Clinical value of particle therapy with proton beams, heavy ion beams and fast neutron beams, and production of practical unit in these particle treatment were investigated successfully with discussion on mainly clinical basis with radiotherapists and radiophysicists at the most active institutions for the particle therapy in the United States of America namely Massachusetts General Hospital in Boston, Memorial Center in New York, Lawrence Berkeley Laboratory in Berkeley, University of Washington Hospital in Seattle. The results of investigation are as follows,
1. Proton beam irradiation could be taken in cancer therapy field as a main particle treatment technique in at least next ten years. Because proton beam treatment is safe and easy to manage with good result and minimal radiation injury and also irradiation unit for clinical purpose may be produced with rather small, compact volume and with reasonable cost for maintenance.

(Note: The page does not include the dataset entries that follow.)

-- ==== Sys2Proof/Machine/Red.lean ====
section
/-! DEFINITION. Reductions and collectives (chapter 11): slices, send periods, the sampled check, the fallback, the copies,
the barrier and the fencing of charged units. -/

namespace Sys2Proof.Machine

/-! ### A command at work on its slices (11 R354 to R356) -/

/-- A reduction or copy at work: the state, the command, what it met first, and the pages that hint LASTUSE releases. -/
structure RedRun where
  s   : State
  id  : CmdId
  e   : Entry
  err : Option (Nat × Nat × AccErr) := none
  lastUse : List Nat := []

/-- The context names a gang. -/
def RedRun.gang (x : RedRun) : Bool := (x.s.ctx x.id.ctx).desc.kind == 4

/-- Operand `k` of the command: 0 input, 1 output, 2 accumulator. -/
def RedRun.od (x : RedRun) (k : Nat) : Od := Od.parse (x.e.descs.getD k [])

/-- Address of byte `extra` of the slice of rank `r`; `stride` is that of the rank dimension. -/
def RedRun.addr (x : RedRun) (d : Od) (stride : Int) (r : Nat) (extra : Int) : Nat :=
  let base := (x.e.seg d.seg).base
  if x.gang then 2 ^ 55 + x.e.members.getD r 0 * 2 ^ 40 + ((base % 2 ^ 40 + d.off : Nat) + extra).toNat
  else ((base + d.off : Nat) + r * stride + extra).toNat

/-- Read bytes of an operand, whose lines are served by then; the copy engines make the access (09 R297). -/
def RedRun.rd (x : RedRun) (d : Od) (a n : Nat) : RedRun × List Byte :=
  if x.err.isSome then (x, [])
  else
    let g := x.e.seg d.seg
    let hint := hintOf d.where_ g
    match x.s.readMem a n with
    | .error er => ({ x with s := x.s.accessEnds er a n, err := some (d.seg, a, er) }, [])
    | .ok bs =>
      let s := x.s.demandTier x.id.ctx g hint a n
      ({ x with s, lastUse := x.lastUse ++ x.s.lastUsePages g hint a n }, bs)

/-- Write bytes of an operand. -/
def RedRun.wr (x : RedRun) (d : Od) (a : Nat) (bs : List Byte) : RedRun :=
  if x.err.isSome then x
  else
    let g := x.e.seg d.seg
    let hint := hintOf d.where_ g
    match x.s.writeMem a bs with
    | .error er => { x with s := x.s.accessEnds er a 0, err := some (d.seg, a, er) }
    | .ok s =>
      let s := s.noteWrites (s.localAddr a) bs.length
      { x with s := s.demandTier x.id.ctx g hint a bs.length, lastUse := x.lastUse ++ s.lastUsePages g hint a bs.length }

/-- Ranks, and elements of the input slice. -/
def RedRun.ranks (x : RedRun) : Nat := (x.od 0).e1
def RedRun.elems (x : RedRun) : Nat := (x.od 0).e0

/-- The codes of the input slice of rank `r`. -/
def RedRun.input (x : RedRun) (r : Nat) : RedRun × List Nat :=
  let d := x.od 0
  let (x, bs) := x.rd d (x.addr d d.s1 r 0) d.rowBytes
  (x, unpack d.fmt.bits d.e0 (sliceBytes bs 0 d.rowBytes))

/-- The input slices of all ranks. -/
def RedRun.inputs (x : RedRun) : RedRun × List (List Nat) :=
  (upTo x.ranks).foldl (fun (q : RedRun × List (List Nat)) r =>
    let (x, cs) := q.1.input r
    (x, q.2 ++ [cs])) (x, [])

/-- Physical ranges of the slices of an operand with `n` bytes each. -/
def RedRun.ranges (x : RedRun) (k : Nat) : List (Nat × Nat) :=
  let d := x.od k
  (upTo x.ranks).map (fun r => (x.s.localAddr (x.addr d d.s1 r 0), d.rowBytes))

/-- Pairs of different elements of a list. -/
def pairsOf {α : Type} : List α → List (α × α)
  | [] => []
  | a :: t => t.map (fun b => (a, b)) ++ pairsOf t

/-- Where output slices overlap each other or the inputs, the bytes are free (04 R141; 11 R356). -/
def RedRun.freeOverlaps (x : RedRun) : RedRun :=
  let outs := x.ranges 1
  let shared := (pairsOf outs).map (fun p => overlap p.1 p.2) ++ overlaps outs (x.ranges 0)
  if x.err.isSome then x else { x with s := x.s.scramble (shared.filter (fun r => decide (0 < r.2))) }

2. Heavy ion beam treatment may obtain better tumor control than proton beams. However, there is still many problems to be investigated in clinical and fundamental basis. And also treatment unit for this particle is difficult to be produced with suitable size to install in ordinary hospital in this moment. Therefore, heavy ion therapy requires more time to be used for practical purpose.
3. Fast neutron therapy has more than ten years history on clinical use. However, treatment unit is to be improved to get reasonable dose distributions to decrease its late radiation injury.